### AIM OF THE EXERCISE
Within the listing below, how many lines hold "Prop"? Reply with that number and no other text.

### INPUT DATA
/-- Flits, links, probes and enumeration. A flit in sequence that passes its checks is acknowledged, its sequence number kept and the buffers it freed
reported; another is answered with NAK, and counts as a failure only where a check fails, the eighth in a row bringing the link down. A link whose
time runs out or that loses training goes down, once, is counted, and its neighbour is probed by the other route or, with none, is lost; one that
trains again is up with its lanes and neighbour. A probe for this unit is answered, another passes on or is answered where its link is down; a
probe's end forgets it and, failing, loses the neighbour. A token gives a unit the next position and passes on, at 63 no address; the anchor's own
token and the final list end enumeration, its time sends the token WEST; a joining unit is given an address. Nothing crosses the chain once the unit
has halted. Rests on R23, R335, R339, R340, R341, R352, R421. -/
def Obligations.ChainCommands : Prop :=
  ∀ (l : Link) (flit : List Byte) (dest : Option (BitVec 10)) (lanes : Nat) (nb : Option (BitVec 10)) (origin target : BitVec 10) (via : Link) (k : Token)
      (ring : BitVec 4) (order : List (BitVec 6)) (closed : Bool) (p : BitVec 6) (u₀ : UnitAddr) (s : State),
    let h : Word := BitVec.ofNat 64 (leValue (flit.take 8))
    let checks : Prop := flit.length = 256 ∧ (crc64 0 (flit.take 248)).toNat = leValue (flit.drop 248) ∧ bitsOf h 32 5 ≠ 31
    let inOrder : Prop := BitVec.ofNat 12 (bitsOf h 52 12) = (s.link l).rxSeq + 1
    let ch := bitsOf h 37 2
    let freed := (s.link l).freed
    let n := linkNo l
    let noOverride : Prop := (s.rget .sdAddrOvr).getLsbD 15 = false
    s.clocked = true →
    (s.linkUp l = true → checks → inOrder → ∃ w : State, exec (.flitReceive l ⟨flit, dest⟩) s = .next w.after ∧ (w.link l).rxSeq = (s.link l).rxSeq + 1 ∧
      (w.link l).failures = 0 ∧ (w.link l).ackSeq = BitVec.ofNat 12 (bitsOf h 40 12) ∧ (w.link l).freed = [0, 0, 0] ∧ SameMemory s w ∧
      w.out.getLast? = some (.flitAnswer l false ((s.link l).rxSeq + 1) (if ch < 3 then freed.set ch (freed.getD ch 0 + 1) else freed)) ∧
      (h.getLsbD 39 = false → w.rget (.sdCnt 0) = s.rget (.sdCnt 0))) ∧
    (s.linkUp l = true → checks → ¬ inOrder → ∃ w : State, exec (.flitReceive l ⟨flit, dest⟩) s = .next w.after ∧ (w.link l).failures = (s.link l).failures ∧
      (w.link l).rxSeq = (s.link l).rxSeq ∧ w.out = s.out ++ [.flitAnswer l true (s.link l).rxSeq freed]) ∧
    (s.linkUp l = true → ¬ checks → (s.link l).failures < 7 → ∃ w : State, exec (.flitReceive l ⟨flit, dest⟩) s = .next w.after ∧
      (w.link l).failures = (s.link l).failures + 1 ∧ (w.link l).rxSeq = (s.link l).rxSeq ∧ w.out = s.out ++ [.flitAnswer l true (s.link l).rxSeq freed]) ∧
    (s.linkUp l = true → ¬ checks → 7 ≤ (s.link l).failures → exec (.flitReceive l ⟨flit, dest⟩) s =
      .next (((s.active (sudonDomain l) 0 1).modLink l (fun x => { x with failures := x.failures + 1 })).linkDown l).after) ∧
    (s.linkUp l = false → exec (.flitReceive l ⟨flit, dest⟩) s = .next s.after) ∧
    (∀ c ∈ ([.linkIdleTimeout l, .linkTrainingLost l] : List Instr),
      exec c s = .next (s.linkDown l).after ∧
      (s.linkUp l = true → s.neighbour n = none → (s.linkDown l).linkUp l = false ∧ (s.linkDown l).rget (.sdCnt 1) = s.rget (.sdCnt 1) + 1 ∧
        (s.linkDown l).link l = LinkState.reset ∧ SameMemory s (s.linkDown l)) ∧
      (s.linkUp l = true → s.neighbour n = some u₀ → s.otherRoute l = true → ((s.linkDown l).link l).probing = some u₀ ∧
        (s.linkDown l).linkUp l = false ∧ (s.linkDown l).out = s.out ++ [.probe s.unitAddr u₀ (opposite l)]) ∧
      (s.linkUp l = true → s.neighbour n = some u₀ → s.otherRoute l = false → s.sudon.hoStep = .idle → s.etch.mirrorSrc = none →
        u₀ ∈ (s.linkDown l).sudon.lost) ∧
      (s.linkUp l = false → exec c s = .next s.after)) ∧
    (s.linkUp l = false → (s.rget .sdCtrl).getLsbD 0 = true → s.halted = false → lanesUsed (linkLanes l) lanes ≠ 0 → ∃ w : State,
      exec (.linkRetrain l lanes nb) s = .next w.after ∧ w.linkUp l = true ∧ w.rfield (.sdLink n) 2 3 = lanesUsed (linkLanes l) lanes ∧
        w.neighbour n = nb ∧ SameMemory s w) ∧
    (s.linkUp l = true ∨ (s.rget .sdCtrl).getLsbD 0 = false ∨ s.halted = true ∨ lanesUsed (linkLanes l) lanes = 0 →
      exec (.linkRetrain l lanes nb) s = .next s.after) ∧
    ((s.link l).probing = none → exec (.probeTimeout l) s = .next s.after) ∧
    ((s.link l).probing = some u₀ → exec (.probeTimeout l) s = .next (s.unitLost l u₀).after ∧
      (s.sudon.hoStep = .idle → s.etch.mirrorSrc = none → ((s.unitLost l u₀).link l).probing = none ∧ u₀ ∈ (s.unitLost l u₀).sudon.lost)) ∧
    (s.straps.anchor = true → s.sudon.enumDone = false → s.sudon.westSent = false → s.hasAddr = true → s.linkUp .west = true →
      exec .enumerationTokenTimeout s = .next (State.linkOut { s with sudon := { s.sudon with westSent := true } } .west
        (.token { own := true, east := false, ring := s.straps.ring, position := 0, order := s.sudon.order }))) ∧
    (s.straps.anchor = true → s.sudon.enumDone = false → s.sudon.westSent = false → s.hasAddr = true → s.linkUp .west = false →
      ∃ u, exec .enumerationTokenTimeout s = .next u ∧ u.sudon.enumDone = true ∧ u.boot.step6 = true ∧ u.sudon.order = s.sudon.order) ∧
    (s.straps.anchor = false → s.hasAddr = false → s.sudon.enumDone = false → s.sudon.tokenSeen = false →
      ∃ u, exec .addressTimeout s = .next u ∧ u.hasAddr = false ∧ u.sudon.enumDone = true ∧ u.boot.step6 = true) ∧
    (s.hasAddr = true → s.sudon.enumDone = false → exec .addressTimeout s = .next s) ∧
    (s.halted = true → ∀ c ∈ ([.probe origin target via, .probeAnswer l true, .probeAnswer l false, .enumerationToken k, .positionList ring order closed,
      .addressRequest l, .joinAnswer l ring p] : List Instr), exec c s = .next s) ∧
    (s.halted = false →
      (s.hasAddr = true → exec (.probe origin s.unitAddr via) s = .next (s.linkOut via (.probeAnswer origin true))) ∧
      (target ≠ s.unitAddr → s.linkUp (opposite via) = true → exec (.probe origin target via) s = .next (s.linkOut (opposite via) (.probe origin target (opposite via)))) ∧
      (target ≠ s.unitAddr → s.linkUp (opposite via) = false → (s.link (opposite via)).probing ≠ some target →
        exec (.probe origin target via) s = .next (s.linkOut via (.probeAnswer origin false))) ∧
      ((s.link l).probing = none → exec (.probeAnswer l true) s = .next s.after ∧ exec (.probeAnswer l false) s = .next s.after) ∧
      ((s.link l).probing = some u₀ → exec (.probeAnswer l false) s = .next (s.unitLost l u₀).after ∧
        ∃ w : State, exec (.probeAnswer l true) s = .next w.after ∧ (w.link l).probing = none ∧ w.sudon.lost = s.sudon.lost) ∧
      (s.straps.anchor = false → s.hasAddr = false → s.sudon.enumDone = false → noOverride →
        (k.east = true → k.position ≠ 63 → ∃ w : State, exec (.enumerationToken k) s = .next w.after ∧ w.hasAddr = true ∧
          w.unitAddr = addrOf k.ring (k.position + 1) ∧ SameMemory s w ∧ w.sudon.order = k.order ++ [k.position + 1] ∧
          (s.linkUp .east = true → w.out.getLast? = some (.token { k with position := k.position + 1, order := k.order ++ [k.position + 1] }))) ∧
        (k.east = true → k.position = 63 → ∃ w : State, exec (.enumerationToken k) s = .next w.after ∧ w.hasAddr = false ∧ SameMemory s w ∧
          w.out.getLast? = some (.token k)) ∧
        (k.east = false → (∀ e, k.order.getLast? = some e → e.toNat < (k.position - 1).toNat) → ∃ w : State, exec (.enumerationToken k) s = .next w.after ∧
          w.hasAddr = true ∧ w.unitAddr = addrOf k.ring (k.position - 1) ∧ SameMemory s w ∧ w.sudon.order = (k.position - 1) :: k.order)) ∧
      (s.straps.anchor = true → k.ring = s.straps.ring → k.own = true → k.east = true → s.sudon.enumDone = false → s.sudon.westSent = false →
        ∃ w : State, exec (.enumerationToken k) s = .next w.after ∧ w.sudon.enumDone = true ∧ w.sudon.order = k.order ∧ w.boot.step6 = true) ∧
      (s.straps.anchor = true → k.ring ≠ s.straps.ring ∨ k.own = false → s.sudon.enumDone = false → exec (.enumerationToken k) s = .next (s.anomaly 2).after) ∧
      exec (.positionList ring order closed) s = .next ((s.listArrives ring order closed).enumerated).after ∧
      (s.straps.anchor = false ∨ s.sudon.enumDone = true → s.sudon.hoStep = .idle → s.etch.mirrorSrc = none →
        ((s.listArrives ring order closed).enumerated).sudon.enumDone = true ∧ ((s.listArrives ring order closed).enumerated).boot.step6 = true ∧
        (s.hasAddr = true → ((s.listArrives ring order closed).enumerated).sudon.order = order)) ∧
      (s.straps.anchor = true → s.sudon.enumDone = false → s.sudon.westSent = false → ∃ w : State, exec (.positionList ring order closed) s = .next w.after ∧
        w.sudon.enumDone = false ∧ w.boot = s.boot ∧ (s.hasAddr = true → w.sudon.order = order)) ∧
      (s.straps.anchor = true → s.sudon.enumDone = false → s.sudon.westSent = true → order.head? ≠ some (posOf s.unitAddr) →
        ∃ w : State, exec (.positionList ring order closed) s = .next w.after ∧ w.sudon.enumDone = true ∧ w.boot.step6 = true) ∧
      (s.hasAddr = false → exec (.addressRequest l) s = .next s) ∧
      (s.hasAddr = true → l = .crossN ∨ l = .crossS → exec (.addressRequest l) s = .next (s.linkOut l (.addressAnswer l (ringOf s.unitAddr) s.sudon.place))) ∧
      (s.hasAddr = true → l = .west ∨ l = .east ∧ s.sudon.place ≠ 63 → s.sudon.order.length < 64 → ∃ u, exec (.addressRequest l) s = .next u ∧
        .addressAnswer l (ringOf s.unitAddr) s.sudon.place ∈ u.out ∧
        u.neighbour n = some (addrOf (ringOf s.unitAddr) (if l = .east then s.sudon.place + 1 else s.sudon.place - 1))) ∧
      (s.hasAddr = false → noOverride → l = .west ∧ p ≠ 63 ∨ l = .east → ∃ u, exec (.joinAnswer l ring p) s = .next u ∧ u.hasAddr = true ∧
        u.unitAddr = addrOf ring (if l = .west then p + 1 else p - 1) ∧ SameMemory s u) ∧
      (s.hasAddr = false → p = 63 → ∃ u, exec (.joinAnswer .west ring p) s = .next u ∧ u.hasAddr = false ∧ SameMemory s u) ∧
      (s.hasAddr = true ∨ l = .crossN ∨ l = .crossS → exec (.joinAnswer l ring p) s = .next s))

### OUTPUT OF THE TASK
4